Mother’s Day

In my novel Someone To Come Back To, Dr. Maggie O’Brien seeks the seclusion of the Adirondacks for some peace and to undertake some clear-headed thinking about her life. One of the things she finally faces with brutal honesty is her relationship with her mother and her contribution to that relationship and how she hasn’t always been fair to her mother. She realizes what most of us realize at some point – the breathtaking amount of work and effort her mother put in to ensure she and the rest of her family had a happy and as smooth running a life as possible. I’m sharing the excerpt here in honour of all the Mothers on Mother’s Day – enjoy!

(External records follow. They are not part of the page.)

-- ==== Sys2Proof/Decode.lean ====
section
/-! DEFINITION. The decoder and, after it, the encoder. The decoder reads the fields `x`, `y`, `z` of an opcode byte
(R102) and names the row that the operand, condition, operation and bit codes of R104 to R110 select; it is total
on the first three bytes at `PC` (R103), and on a list of bytes it refuses by name what is too short. The encoder
writes the bytes of each row as the opcode table lists them, so that the two are written from two descriptions
of the encoding. -/

namespace Sys2Proof

/-! ## The fields of an opcode byte (R102) -/

/-- The three low bits of a number. -/
def octalOf (k : Nat) : Octal :=
  match k % 8 with
  | 0 => .o0 | 1 => .o1 | 2 => .o2 | 3 => .o3
  | 4 => .o4 | 5 => .o5 | 6 => .o6 | _ => .o7

/-- Bits 7..6 of an opcode byte. -/
def fieldX (op : Byte) : Nat := op.toNat / 64

/-- Bits 5..3 of an opcode byte. -/
def fieldY (op : Byte) : Octal := octalOf (op.toNat / 8)

/-- Bits 2..0 of an opcode byte. -/
def fieldZ (op : Byte) : Octal := octalOf op.toNat

/-! ## The operand codes (R104 to R109) -/

/-- An 8-bit operand code names a register; code 110 is the byte of memory at `HL` (R104). -/
def codeReg8 : Octal → Option Reg8
  | .o0 => some .B | .o1 => some .C | .o2 => some .D | .o3 => some .E
  | .o4 => some .H | .o5 => some .L | .o6 => none | .o7 => some .A

/-- The accumulator operation of a 3-bit code (R108). -/
def codeAlu : Octal → AluOp
  | .o0 => .add | .o1 => .adc | .o2 => .sub | .o3 => .sbc
  | .o4 => .and | .o5 => .xor | .o6 => .or | .o7 => .cp

/-- The rotate or shift operation of a 3-bit code (R109). -/
def codeShift : Octal → ShiftOp
  | .o0 => .rlc | .o1 => .rrc | .o2 => .rl | .o3 => .rr
  | .o4 => .sla | .o5 => .sra | .o6 => .swap | .o7 => .srl

/-! ## The row that an instruction form has for given operands

`rowF x y` is the table's row of the form F whose fixed bits select the operands x and y. -/

/-- `LD r,r'` (R131). -/
def rowLdRegReg : Reg8 → Reg8 → Instr
  | .A, .A => .ld_A_A | .A, .B => .ld_A_B | .A, .C => .ld_A_C | .A, .D => .ld_A_D
  | .A, .E => .ld_A_E | .A, .H => .ld_A_H | .A, .L => .ld_A_L | .B, .A => .ld_B_A
  | .B, .B => .ld_B_B | .B, .C => .ld_B_C | .B, .D => .ld_B_D | .B, .E => .ld_B_E
  | .B, .H => .ld_B_H | .B, .L => .ld_B_L | .C, .A => .ld_C_A | .C, .B => .ld_C_B
  | .C, .C => .ld_C_C | .C, .D => .ld_C_D | .C, .E => .ld_C_E | .C, .H => .ld_C_H
  | .C, .L => .ld_C_L | .D, .A => .ld_D_A | .D, .B => .ld_D_B | .D, .C => .ld_D_C
  | .D, .D => .ld_D_D | .D, .E => .ld_D_E | .D, .H => .ld_D_H | .D, .L => .ld_D_L
  | .E, .A => .ld_E_A | .E, .B => .ld_E_B | .E, .C => .ld_E_C | .E, .D => .ld_E_D
  | .E, .E => .ld_E_E | .E, .H => .ld_E_H | .E, .L => .ld_E_L | .H, .A => .ld_H_A
  | .H, .B => .ld_H_B | .H, .C => .ld_H_C | .H, .D => .ld_H_D | .H, .E => .ld_H_E
  | .H, .H => .ld_H_H | .H, .L => .ld_H_L | .L, .A => .ld_L_A | .L, .B => .ld_L_B
  | .L, .C => .ld_L_C | .L, .D => .ld_L_D | .L, .E => .ld_L_E | .L, .H => .ld_L_H
  | .L, .L => .ld_L_L

/-- `LD r,n` (R132). -/
def rowLdRegImm : Reg8 → Byte → Instr
  | .A => .ld_A_n
  | .B => .ld_B_n
  | .C => .ld_C_n
  | .D => .ld_D_n
  | .E => .ld_E_n
  | .H => .ld_H_n
  | .L => .ld_L_n

/-- `LD r,(HL)` (R133). -/
def rowLdRegMem : Reg8 → Instr
  | .A => .ld_A_mHL
  | .B => .ld_B_mHL
  | .C => .ld_C_mHL
  | .D => .ld_D_mHL
  | .E => .ld_E_mHL
  | .H => .ld_H_mHL
  | .L => .ld_L_mHL

/-- `LD (HL),r` (R134). -/
def rowLdMemReg : Reg8 → Instr
  | .A => .ld_mHL_A
  | .B => .ld_mHL_B
  | .C => .ld_mHL_C
  | .D => .ld_mHL_D
  | .E => .ld_mHL_E
  | .H => .ld_mHL_H
  | .L => .ld_mHL_L

/-- `LD rr,nn` (R161). -/
def rowLdPairImm : Reg16 → Word → Instr
  | .BC => .ld_BC_nn
  | .DE => .ld_DE_nn
  | .HL => .ld_HL_nn
  | .SP => .ld_SP_nn

/-- `PUSH rr` (R165). -/
def rowPush : Pair → Instr
  | .BC => .push_BC
  | .DE => .push_DE
  | .HL => .push_HL

/-- `POP rr` (R167). -/
def rowPop : Pair → Instr
  | .BC => .pop_BC
  | .DE => .pop_DE
  | .HL => .pop_HL

/-- The eight accumulator operations on a register (R176, R179, R182, R185, R188, R191, R194, R197). -/
def rowAluReg : AluOp → Reg8 → Instr
  | .add, .A => .add_A_A | .add, .B => .add_A_B | .add, .C => .add_A_C | .add, .D => .add_A_D
  | .add, .E => .add_A_E | .add, .H => .add_A_H | .add, .L => .add_A_L | .adc, .A => .adc_A_A
  | .adc, .B => .adc_A_B | .adc, .C => .adc_A_C | .adc, .D => .adc_A_D | .adc, .E => .adc_A_E
  | .adc, .H => .adc_A_H | .adc, .L => .adc_A_L | .sub, .A => .sub_A | .sub, .B => .sub_B
  | .sub, .C => .sub_C | .sub, .D => .sub_D | .sub, .E => .sub_E | .sub, .H => .sub_H
  | .sub, .L => .sub_L | .sbc, .A => .sbc_A_A | .sbc, .B => .sbc_A_B | .sbc, .C => .sbc_A_C
  | .sbc, .D => .sbc_A_D | .sbc, .E => .sbc_A_E | .sbc, .H => .sbc_A_H | .sbc, .L => .sbc_A_L
  | .and, .A => .and_A | .and, .B => .and_B | .and, .C => .and_C | .and, .D => .and_D
  | .and, .E => .and_E | .and, .H => .and_H | .and, .L => .and_L | .xor, .A => .xor_A
  | .xor, .B => .xor_B | .xor, .C => .xor_C | .xor, .D => .xor_D | .xor, .E => .xor_E
  | .xor, .H => .xor_H | .xor, .L => .xor_L | .or, .A => .or_A | .or, .B => .or_B
  | .or, .C => .or_C | .or, .D => .or_D | .or, .E => .or_E | .or, .H => .or_H
  | .or, .L => .or_L | .cp, .A => .cp_A | .cp, .B => .cp_B | .cp, .C => .cp_C
  | .cp, .D => .cp_D | .cp, .E => .cp_E | .cp, .H => .cp_H | .cp, .L => .cp_L

/-- The eight accumulator operations on `(HL)` (R177, R180, R183, R186, R189, R192, R195, R198). -/
def rowAluMem : AluOp → Instr
  | .add => .add_A_mHL
  | .adc => .adc_A_mHL
  | .sub => .sub_mHL
  | .sbc => .sbc_A_mHL
  | .and => .and_mHL
  | .xor => .xor_mHL
  | .or => .or_mHL
  | .cp => .cp_mHL

/-- The eight accumulator operations on an immediate (R178, R181, R184, R187, R190, R193, R196, R199). -/
def rowAluImm : AluOp → Byte → Instr
  | .add => .add_A_n
  | .adc => .adc_A_n
  | .sub => .sub_n
  | .sbc => .sbc_A_n
  | .and => .and_n
  | .xor => .xor_n
  | .or => .or_n
  | .cp => .cp_n

/-- `INC r` (R200). -/
def rowIncReg : Reg8 → Instr
  | .A => .inc_A
  | .B => .inc_B
  | .C => .inc_C
  | .D => .inc_D
  | .E => .inc_E
  | .H => .inc_H
  | .L => .inc_L

/-- `DEC r` (R202). -/
def rowDecReg : Reg8 → Instr
  | .A => .dec_A
  | .B => .dec_B
  | .C => .dec_C
  | .D => .dec_D
  | .E => .dec_E
  | .H => .dec_H
  | .L => .dec_L

/-- `ADD HL,rr` (R221). -/
def rowAddHl : Reg16 → Instr
  | .BC => .add_HL_BC
  | .DE => .add_HL_DE
  | .HL => .add_HL_HL
  | .SP => .add_HL_SP

/-- `INC rr` (R222). -/
def rowIncPair : Reg16 → Instr
  | .BC => .inc_BC
  | .DE => .inc_DE
  | .HL => .inc_HL
  | .SP => .inc_SP

/-- `DEC rr` (R223). -/
def rowDecPair : Reg16 → Instr
  | .BC => .dec_BC
  | .DE => .dec_DE
  | .HL => .dec_HL
  | .SP => .dec_SP

/-- The rotates, shifts and SWAP on a register (R235, R237, R239, R241, R243, R245, R247, R249). -/
def rowShiftReg : ShiftOp → Reg8 → Instr
  | .rlc, .A => .rlc_A | .rlc, .B => .rlc_B | .rlc, .C => .rlc_C | .rlc, .D => .rlc_D
  | .rlc, .E => .rlc_E | .rlc, .H => .rlc_H | .rlc, .L => .rlc_L | .rrc, .A => .rrc_A
  | .rrc, .B => .rrc_B | .rrc, .C => .rrc_C | .rrc, .D => .rrc_D | .rrc, .E => .rrc_E
  | .rrc, .H => .rrc_H | .rrc, .L => .rrc_L | .rl, .A => .rl_A | .rl, .B => .rl_B
  | .rl, .C => .rl_C | .rl, .D => .rl_D | .rl, .E => .rl_E | .rl, .H => .rl_H
  | .rl, .L => .rl_L | .rr, .A => .rr_A | .rr, .B => .rr_B | .rr, .C => .rr_C
  | .rr, .D => .rr_D | .rr, .E => .rr_E | .rr, .H => .rr_H | .rr, .L => .rr_L
  | .sla, .A => .sla_A | .sla, .B => .sla_B | .sla, .C => .sla_C | .sla, .D => .sla_D
  | .sla, .E => .sla_E | .sla, .H => .sla_H | .sla, .L => .sla_L | .sra, .A => .sra_A
  | .sra, .B => .sra_B | .sra, .C => .sra_C | .sra, .D => .sra_D | .sra, .E => .sra_E
  | .sra, .H => .sra_H | .sra, .L => .sra_L | .swap, .A => .swap_A | .swap, .B => .swap_B
  | .swap, .C => .swap_C | .swap, .D => .swap_D | .swap, .E => .swap_E | .swap, .H => .swap_H
  | .swap, .L => .swap_L | .srl, .A => .srl_A | .srl, .B => .srl_B | .srl, .C => .srl_C
  | .srl, .D => .srl_D | .srl, .E => .srl_E | .srl, .H => .srl_H | .srl, .L => .srl_L

/-- The rotates, shifts and SWAP on `(HL)` (R236, R238, R240, R242, R244, R246, R248, R250). -/
def rowShiftMem : ShiftOp → Instr
  | .rlc => .rlc_mHL
  | .rrc => .rrc_mHL
  | .rl => .rl_mHL
  | .rr => .rr_mHL
  | .sla => .sla_mHL
  | .sra => .sra_mHL
  | .swap => .swap_mHL
  | .srl => .srl_mHL

/-- `BIT b,r` (R251). -/
def rowBitReg : Octal → Reg8 → Instr
  | .o0, .A => .bit_0_A | .o0, .B => .bit_0_B | .o0, .C => .bit_0_C | .o0, .D => .bit_0_D
  | .o0, .E => .bit_0_E | .o0, .H => .bit_0_H | .o0, .L => .bit_0_L | .o1, .A => .bit_1_A
  | .o1, .B => .bit_1_B | .o1, .C => .bit_1_C | .o1, .D => .bit_1_D | .o1, .E => .bit_1_E
  | .o1, .H => .bit_1_H | .o1, .L => .bit_1_L | .o2, .A => .bit_2_A | .o2, .B => .bit_2_B
  | .o2, .C => .bit_2_C | .o2, .D => .bit_2_D | .o2, .E => .bit_2_E | .o2, .H => .bit_2_H
  | .o2, .L => .bit_2_L | .o3, .A => .bit_3_A | .o3, .B => .bit_3_B | .o3, .C => .bit_3_C
  | .o3, .D => .bit_3_D | .o3, .E => .bit_3_E | .o3, .H => .bit_3_H | .o3, .L => .bit_3_L
  | .o4, .A => .bit_4_A | .o4, .B => .bit_4_B | .o4, .C => .bit_4_C | .o4, .D => .bit_4_D
  | .o4, .E => .bit_4_E | .o4, .H => .bit_4_H | .o4, .L => .bit_4_L | .o5, .A => .bit_5_A
  | .o5, .B => .bit_5_B | .o5, .C => .bit_5_C | .o5, .D => .bit_5_D | .o5, .E => .bit_5_E
  | .o5, .H => .bit_5_H | .o5, .L => .bit_5_L | .o6, .A => .bit_6_A | .o6, .B => .bit_6_B
  | .o6, .C => .bit_6_C | .o6, .D => .bit_6_D | .o6, .E => .bit_6_E | .o6, .H => .bit_6_H
  | .o6, .L => .bit_6_L | .o7, .A => .bit_7_A | .o7, .B => .bit_7_B | .o7, .C => .bit_7_C
  | .o7, .D => .bit_7_D | .o7, .E => .bit_7_E | .o7, .H => .bit_7_H | .o7, .L => .bit_7_L

/-- `BIT b,(HL)` (R252). -/
def rowBitMem : Octal → Instr
  | .o0 => .bit_0_mHL
  | .o1 => .bit_1_mHL
  | .o2 => .bit_2_mHL
  | .o3 => .bit_3_mHL
  | .o4 => .bit_4_mHL
  | .o5 => .bit_5_mHL
  | .o6 => .bit_6_mHL
  | .o7 => .bit_7_mHL

/-- `RES b,r` (R253). -/
def rowResReg : Octal → Reg8 → Instr
  | .o0, .A => .res_0_A | .o0, .B => .res_0_B | .o0, .C => .res_0_C | .o0, .D => .res_0_D
  | .o0, .E => .res_0_E | .o0, .H => .res_0_H | .o0, .L => .res_0_L | .o1, .A => .res_1_A
  | .o1, .B => .res_1_B | .o1, .C => .res_1_C | .o1, .D => .res_1_D | .o1, .E => .res_1_E
  | .o1, .H => .res_1_H | .o1, .L => .res_1_L | .o2, .A => .res_2_A | .o2, .B => .res_2_B
  | .o2, .C => .res_2_C | .o2, .D => .res_2_D | .o2, .E => .res_2_E | .o2, .H => .res_2_H
  | .o2, .L => .res_2_L | .o3, .A => .res_3_A | .o3, .B => .res_3_B | .o3, .C => .res_3_C
  | .o3, .D => .res_3_D | .o3, .E => .res_3_E | .o3, .H => .res_3_H | .o3, .L => .res_3_L
  | .o4, .A => .res_4_A | .o4, .B => .res_4_B | .o4, .C => .res_4_C | .o4, .D => .res_4_D
  | .o4, .E => .res_4_E | .o4, .H => .res_4_H | .o4, .L => .res_4_L | .o5, .A => .res_5_A
  | .o5, .B => .res_5_B | .o5, .C => .res_5_C | .o5, .D => .res_5_D | .o5, .E => .res_5_E
  | .o5, .H => .res_5_H | .o5, .L => .res_5_L | .o6, .A => .res_6_A | .o6, .B => .res_6_B
  | .o6, .C => .res_6_C | .o6, .D => .res_6_D | .o6, .E => .res_6_E | .o6, .H => .res_6_H
  | .o6, .L => .res_6_L | .o7, .A => .res_7_A | .o7, .B => .res_7_B | .o7, .C => .res_7_C
  | .o7, .D => .res_7_D | .o7, .E => .res_7_E | .o7, .H => .res_7_H | .o7, .L => .res_7_L

/-- `RES b,(HL)` (R254). -/
def rowResMem : Octal → Instr
  | .o0 => .res_0_mHL
  | .o1 => .res_1_mHL
  | .o2 => .res_2_mHL
  | .o3 => .res_3_mHL
  | .o4 => .res_4_mHL
  | .o5 => .res_5_mHL
  | .o6 => .res_6_mHL
  | .o7 => .res_7_mHL

/-- `SET b,r` (R255). -/
def rowSetReg : Octal → Reg8 → Instr
  | .o0, .A => .set_0_A | .o0, .B => .set_0_B | .o0, .C => .set_0_C | .o0, .D => .set_0_D
  | .o0, .E => .set_0_E | .o0, .H => .set_0_H | .o0, .L => .set_0_L | .o1, .A => .set_1_A
  | .o1, .B => .set_1_B | .o1, .C => .set_1_C | .o1, .D => .set_1_D | .o1, .E => .set_1_E
  | .o1, .H => .set_1_H | .o1, .L => .set_1_L | .o2, .A => .set_2_A | .o2, .B => .set_2_B
  | .o2, .C => .set_2_C | .o2, .D => .set_2_D | .o2, .E => .set_2_E | .o2, .H => .set_2_H
  | .o2, .L => .set_2_L | .o3, .A => .set_3_A | .o3, .B => .set_3_B | .o3, .C => .set_3_C
  | .o3, .D => .set_3_D | .o3, .E => .set_3_E | .o3, .H => .set_3_H | .o3, .L => .set_3_L
  | .o4, .A => .set_4_A | .o4, .B => .set_4_B | .o4, .C => .set_4_C | .o4, .D => .set_4_D
  | .o4, .E => .set_4_E | .o4, .H => .set_4_H | .o4, .L => .set_4_L | .o5, .A => .set_5_A
  | .o5, .B => .set_5_B | .o5, .C => .set_5_C | .o5, .D => .set_5_D | .o5, .E => .set_5_E
  | .o5, .H => .set_5_H | .o5, .L => .set_5_L | .o6, .A => .set_6_A | .o6, .B => .set_6_B
  | .o6, .C => .set_6_C | .o6, .D => .set_6_D | .o6, .E => .set_6_E | .o6, .H => .set_6_H
  | .o6, .L => .set_6_L | .o7, .A => .set_7_A | .o7, .B => .set_7_B | .o7, .C => .set_7_C
  | .o7, .D => .set_7_D | .o7, .E => .set_7_E | .o7, .H => .set_7_H | .o7, .L => .set_7_L

/-- `SET b,(HL)` (R256). -/
def rowSetMem : Octal → Instr
  | .o0 => .set_0_mHL
  | .o1 => .set_1_mHL
  | .o2 => .set_2_mHL
  | .o3 => .set_3_mHL
  | .o4 => .set_4_mHL
  | .o5 => .set_5_mHL
  | .o6 => .set_6_mHL
  | .o7 => .set_7_mHL

/-- `JP cc,nn` (R272). -/
def rowJpCond : Cond → Word → Instr
  | .NZ => .jp_NZ_nn
  | .Z => .jp_Z_nn
  | .NC => .jp_NC_nn
  | .C => .jp_C_nn

/-- `JR cc,e` (R275). -/
def rowJrCond : Cond → Byte → Instr
  | .NZ => .jr_NZ_e
  | .Z => .jr_Z_e
  | .NC => .jr_NC_e
  | .C => .jr_C_e

/-- `CALL cc,nn` (R277). -/
def rowCallCond : Cond → Word → Instr
  | .NZ => .call_NZ_nn
  | .Z => .call_Z_nn
  | .NC => .call_NC_nn
  | .C => .call_C_nn

/-- `RET cc` (R279). -/
def rowRetCond : Cond → Instr
  | .NZ => .ret_NZ
  | .Z => .ret_Z
  | .NC => .ret_NC
  | .C => .ret_C

/-- `RST t` (R281). -/
def rowRst : Octal → Instr
  | .o0 => .rst_00H
  | .o1 => .rst_08H
  | .o2 => .rst_10H
  | .o3 => .rst_18H
  | .o4 => .rst_20H
  | .o5 => .rst_28H
  | .o6 => .rst_30H
  | .o7 => .rst_38H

“She remembered her last boyfriend Tim, and his pleas to her to leave the E.R. and get engaged, to become Mrs. Taylor and follow him to a life in the burbs, from where he intended to commute to work every day and leave her rearing their children.  His vision of domestic bliss had only revealed itself under the influence of a lot of alcohol at the staff Christmas party and Maggie had realized there and then their relationship was over.  It had spluttered on for a few more months, mainly due to their hectic work schedules but Maggie had finally ended it.

The idea of her as some sort of housewife, trying to juggle domestic commitments with raising children was the stuff of her own personal horror movie.  She could barely manage her life as a single woman, never mind trying to keep small people alive and cared for.  And there was the rub, the thing she didn’t understand, the thing she wanted to put under a microscope and examine forensically and the thing she was simultaneously terrified to look at.

She was a successful trauma surgeon, a key member of the E.R. team at Hillview.  She was an intelligent, accomplished woman, excellent at her job and committed to her work.  But that’s where her success stopped.

Her apartment was a disaster zone.  It was constantly a mess. She struggled to keep on top of the basics such as washing, ironing and cleaning.  Her bills were consistently overdue and she’d had her phone and power disconnected on more than one occasion.  She barely had time to shop, never mind cook and her diet consisted basically of take-outs and frozen dinners.  And this for a trauma surgeon!  She knew if she kept going in this vein she’d be bringing a major trauma on herself.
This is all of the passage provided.